Required work. Identify all lines in the listing that include the word "handlerTurn", and copy them out.

Start of Block

-- ==== Sys2Proof/Laws/Ops.lean ====
section
/-! SUPPORT. What each shared operation, each agent and a step can do, said once. -/

namespace Sys2Proof.Machine

@[simp] theorem kindOf_kindCode (k : Kind) : kindOf (kindCode k) = some k := by cases k <;> decide

theorem kindOf_eq_some {code : BitVec 2} {k : Kind} (h : kindOf code = some k) : code = kindCode k := by
  revert h; revert code; cases k <;> decide

/-! ### The Arbiter -/

/-- `Select` answers the kind of the lowest set bit. -/
theorem selectKind_eq_some {x : BitVec 3} {k : Kind} :
    selectKind x = some k ↔
      x.getLsbD (kindCode k).toNat = true ∧ ∀ j < (kindCode k).toNat, x.getLsbD j = false := by
  revert x; cases k <;> decide

theorem selectKind_eq_none {x : BitVec 3} : selectKind x = none ↔ x = 0 := by
  revert x; decide

@[simp] theorem selectKind_zero : selectKind 0 = none := by decide

/-- A dispatch starts the selected kind or does nothing. -/
theorem dispatch_cases (s : State) :
    (s.req = 0 ∧ dispatch s = s) ∨ ∃ k, selectKind s.req = some k ∧ dispatch s = start k s := by
  unfold dispatch
  split <;> rename_i h
  · exact .inl ⟨selectKind_eq_none.1 h, rfl⟩
  · exact .inr ⟨_, h, rfl⟩

theorem requestKinds_idle {mask : BitVec 3} {s : State} (h : s.act = .idle) :
    requestKinds mask s = dispatch { s with req := s.req ||| mask } := by
  simp [requestKinds, h]

theorem requestKinds_busy {mask : BitVec 3} {s : State} {code : BitVec 2} {st c : BitVec 5}
    (h : s.act = .busy code st c) :
    requestKinds mask s = { s with req := s.req ||| (mask &&& ~~~(kindBit code)) } := by
  simp [requestKinds, h]

/-- An idle block with the highest-priority requested kind `k` starts it. -/
theorem requestKinds_starts {mask : BitVec 3} {s : State} {k : Kind} (h : s.act = .idle)
    (hk : selectKind (s.req ||| mask) = some k) :
    requestKinds mask s = start k { s with req := s.req ||| mask } := by
  simp [requestKinds, h, dispatch, hk]

/-- With nothing requested, a finished command leaves the block idle. -/
theorem finish_rests {s : State} (h : s.req = 0) :
    finish s = { s with act := .idle, cs := false, trace := s.trace ++ [.deselect] } := by
  have h0 : selectKind (0#3) = none := by decide
  simp [finish, emit, dispatch, h, h0]

/-- With kinds requested, a finished command is followed at once by the one of highest priority. -/
theorem finish_chains {s : State} {k : Kind} (h : selectKind s.req = some k) :
    finish s = start k { s with act := .idle, cs := false, trace := s.trace ++ [.deselect] } := by
  simp [finish, emit, dispatch, h]

/-! ### The transport -/

/-- What the transport's completion can do. -/
theorem transportComplete_cases (r : Byte) (s : State) :
    (s.xfer = .none ∧ transportComplete r s = s) ∨
    (∃ b, s.xfer = .tx b ∧ transportComplete r s = { s with evt := .done none, xfer := .none }) ∨
    (s.xfer = .rx ∧ transportComplete r s =
      { s with evt := .done (some r), xfer := .none, trace := s.trace ++ [.rx r] }) := by
  unfold transportComplete
  split <;> simp_all [emit]

/-- The encoder and the wire decoder agree on a byte that decodes. -/
theorem decodeWire_encode {b : Byte} {i : Instr} (h : decodeWire b = .instr i) : encode i = .wire8 b := by
  revert h
  unfold decodeWire
  have key : ∀ b : Byte,
      (field b 4 4 = 0x8#4 → displayControlByte (b.getLsbD 3) (field b 0 3) = b) ∧
      (field b 4 4 = 0xC#4 → setAddressByte (field b 0 4) = b) := by decide
  split
  · rintro ⟨⟩; exact congrArg _ ((key b).1 ‹_›)
  · split
    · rintro ⟨⟩; simp_all [encode, readDataByte]
    · split
      · rintro ⟨⟩; simp_all [encode, writeDataByte]
      · split
        · rintro ⟨⟩; exact congrArg _ ((key b).2 ‹_›)
        · rintro ⟨⟩

/-- On a transmitted byte the drawn byte plays no part. -/
theorem transportComplete_tx {b r : Byte} {s : State} (h : s.xfer = .tx b) :
    transportComplete r s = transportComplete 0 s := by
  simp [transportComplete, h]

/-- A wire byte on the bus is sent: its meaning there is the transport's completion. -/
theorem exec_onBus {i : Instr} {b : Byte} {s : State} (he : encode i = .wire8 b) (hx : s.xfer = .tx b) :
    exec i s = .next (transportComplete 0 s) := by
  cases i <;> simp_all [encode, exec, execWireDisplayControl, execWireReadData, execWireWriteData,
    execWireSetAddress, wireOpcode, onBus]

/-- The transport's step is its completion, whether or not the byte is an opcode. -/
theorem transportStep_eq (r : Byte) (s : State) : transportStep r s = .next (transportComplete r s) := by
  unfold transportStep
  split <;> rename_i h
  · unfold fetchWire at h
    split at h
    · rename_i hx
      split at h
      · have hd := Option.some.inj h
        rw [exec_onBus (decodeWire_encode hd) hx, transportComplete_tx (r := r) hx]
      · cases h
    · cases h
  · rfl

/-! ### A step -/

/-- The ways a step can answer a next state. -/
theorem step_next_cases {s t : State} (h : step s = .next t) :
    (anyEnabled s = false ∧ t = s ∧ s.fault = none ∧ s.refused = false ∧ atGoodEnd s = true) ∨
    (anyEnabled s = true ∧
      ((isEnabled (nextTurn s) (consumeTurn s) = false ∧ t = consumeTurn s) ∨
       (isEnabled (nextTurn s) (consumeTurn s) = true ∧
        ((nextTurn s = .host ∧ hostStep (consumeTurn s) = .next t) ∨
         (nextTurn s = .handler ∧ handlerTurn (consumeTurn s) = .next t) ∨
         (∃ r, nextTurn s = .transport r ∧ t = transportComplete r (consumeTurn s)) ∨
         (nextTurn s = .rescan ∧ t = fireRescan (consumeTurn s)) ∨
         (nextTurn s = .repaint ∧ t = fireRepaint (consumeTurn s)))))) := by
  unfold step advance at h
  split at h <;> rename_i ha
  · refine .inr ⟨ha, ?_⟩
    unfold takeTurn at h
    split at h <;> rename_i he
    · refine .inr ⟨he, ?_⟩
      cases hn : nextTurn s <;> simp only [hn] at h
      · exact .inl ⟨rfl, h⟩
      · exact .inr (.inl ⟨rfl, h⟩)
      · rw [transportStep_eq] at h
        injection h with h
        exact .inr (.inr (.inl ⟨_, rfl, h.symm⟩))
      · injection h with h
        exact .inr (.inr (.inr (.inl ⟨rfl, h.symm⟩)))
      · injection h with h
        exact .inr (.inr (.inr (.inr ⟨rfl, h.symm⟩)))
    · injection h with h
      exact .inl ⟨by simpa using he, h.symm⟩
  · refine .inl ⟨by simpa using ha, ?_⟩
    unfold quiescent at h
    split at h
    · cases h
    · rename_i hf
      split at h
      · cases h
      · rename_i hr
        split at h
        · rename_i hg
          injection h with h
          exact ⟨h.symm, hf, by simpa using hr, hg⟩
        · cases h

/-- A host command word decodes to one of the six host commands. -/
theorem decodeHost_cases {w : Word} {i : Instr} (h : decodeHost w = .instr i) :
    (∃ r p, i = .init r p) ∨ (∃ m, i = .request m) ∨ (∃ p v, i = .writeDigit p v) ∨
    (∃ e, i = .setEnabled e) ∨ (∃ l, i = .setBrightness l) ∨ i = .getKeys := by
  unfold decodeHost at h
  simp only at h
  repeat' (split at h)
  all_goals first | (injection h with h; subst h; simp) | cases h

/-- The host's step answers a next state, by one of the six commands or a refusal. -/
theorem hostStep_cases (s : State) :
    (fetchHost s = none ∧ hostStep s = .next s) ∨
    (∃ why, fetchHost s = some (.reserved why) ∧ hostStep s = .next (refuseWord s)) ∨
    (∃ i w, s.program[s.hpc]? = some w ∧ decodeHost w = .instr i ∧ hostStep s = exec i s) := by
  unfold hostStep
  split <;> rename_i h
  · unfold fetchHost at h
    obtain ⟨w, hw, hd⟩ := Option.map_eq_some_iff.1 h
    exact .inr (.inr ⟨_, w, hw, hd, rfl⟩)
  · exact .inr (.inl ⟨_, h, rfl⟩)
  · exact .inl ⟨h, rfl⟩

/-! ### One agent's turn -/

/-- An enabled turn is taken. -/
theorem step_of_turn {s : State} {t : Turn} (hn : nextTurn s = t) (he : isEnabled t s = true) :
    step s = takeTurn t (consumeTurn s) := by
  have : anyEnabled s = true := by cases t <;> simp_all [anyEnabled, isEnabled]
  simp [step, advance, this, hn]

/-- A run of one step more, by the step it begins with. -/
theorem run_of_next {s t : State} (h : step s = .next t) (n : Nat) :
    core.run (n + 1) s = core.run n t := by
  have h' : core.step s = .next t := h
  simp only [Host.Core.run, h']

/-- The transport's turn with an operation in flight. -/
theorem step_transport {s : State} {r : Byte} (hf : s.fault = none) (hn : nextTurn s = .transport r)
    (hx : s.xfer ≠ .none) : step s = .next (transportComplete r (consumeTurn s)) := by
  rw [step_of_turn hn (by simp [isEnabled, hf, isTransferring, hx])]
  simp [takeTurn, isEnabled, hf, isTransferring, hx, transportStep_eq]

/-- The handler's turn with an event pending. -/
theorem step_handler {s : State} {r : Option Byte} (hf : s.fault = none) (hn : nextTurn s = .handler)
    (he : s.evt = .done r) : step s = onComplete r { consumeTurn s with evt := .none } := by
  rw [step_of_turn hn (by simp [isEnabled, hf, isPending, he])]
  simp [takeTurn, isEnabled, hf, isPending, he, handlerTurn, enterHandler]

/-- What the handler's step leaves alone. -/
theorem handlerTurn_frame {s t : State} (h : handlerTurn s = .next t) :
    t.cfg = s.cfg ∧ t.fb = s.fb ∧ t.rdata = s.rdata ∧ t.rescanMs = s.rescanMs ∧
    t.repaintMs = s.repaintMs ∧ t.t0 = s.t0 ∧ t.gkPos = s.gkPos ∧ t.hpc = s.hpc ∧
    t.refused = s.refused ∧ t.program = s.program ∧ t.agenda = s.agenda ∧ t.tick = s.tick ∧
    t.params = s.params := by
  unfold handlerTurn enterHandler at h
  split at h
  · rename_i he
    split at he
    · cases he
    · injection he with he
      injection he with _ he
      subst he
      simp only [onComplete, handlerStep, rkMid, wsPayload, rkFinal] at h
      repeat' (split at h)
      all_goals first
        | (injection h with h; subst h; simp [wcFinal, wsFinal])
        | cases h
  · injection h with h
    subst h
    simp

/-- The handler's step takes at most one kind out of the RequestedSet, and puts none in. -/
theorem handlerTurn_req {s t : State} (h : handlerTurn s = .next t) :
    t.req = s.req ∨ ∃ k, t.req = s.req &&& ~~~(kindBit (kindCode k)) := by
  have fin : ∀ u : State, (finish u).req = u.req ∨
      ∃ k, (finish u).req = u.req &&& ~~~(kindBit (kindCode k)) := by
    intro u
    unfold finish
    rcases dispatch_cases { emit [.deselect] u with cs := false, act := .idle } with ⟨_, e⟩ | ⟨k, _, e⟩ <;>
      rw [e]
    · exact .inl rfl
    · exact .inr ⟨k, rfl⟩
  unfold handlerTurn enterHandler at h
  split at h
  · rename_i he
    split at he
    · cases he
    · injection he with he
      injection he with _ he
      subst he
      simp only [onComplete, handlerStep, rkMid, wsPayload, rkFinal] at h
      repeat' (split at h)
      all_goals first
        | (injection h with h; subst h; first | exact .inl rfl | exact fin _)
        | cases h
  · injection h with h
    exact .inl (by rw [h])

/-- What the host's step leaves alone. -/
theorem hostStep_frame {s t : State} (h : hostStep s = .next t) :
    t.keys = s.keys ∧ t.kstage = s.kstage ∧ t.evt = s.evt ∧ t.rxmode = s.rxmode ∧
    t.fault = s.fault ∧ t.program = s.program ∧ t.agenda = s.agenda ∧ t.tick = s.tick ∧
    t.params = s.params := by
  rcases hostStep_cases s with ⟨_, e⟩ | ⟨_, _, e⟩ | ⟨i, w, _, hd, e⟩ <;> rw [e] at h
  · injection h with h
    subst h
    simp
  · injection h with h
    subst h
    simp
  · obtain ⟨r, p, rfl⟩ | ⟨m, rfl⟩ | ⟨p, v, rfl⟩ | ⟨e, rfl⟩ | ⟨l, rfl⟩ | rfl := decodeHost_cases hd <;>
    simp only [exec, execInit, execRequest, execWriteDigit, execSetEnabled, execSetBrightness,
      execGetKeys] at h <;>
    injection h with h <;> subst h <;> (try split) <;> (try split) <;> simp

end Sys2Proof.Machine
end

End of Block

Response for this exercise.
         (nextTurn s = .handler ∧ handlerTurn (consumeTurn s) = .next t) ∨
  simp [takeTurn, isEnabled, hf, isPending, he, handlerTurn, enterHandler]
theorem handlerTurn_frame {s t : State} (h : handlerTurn s = .next t) :
  unfold handlerTurn enterHandler at h
theorem handlerTurn_req {s t : State} (h : handlerTurn s = .next t) :
  unfold handlerTurn enterHandler at h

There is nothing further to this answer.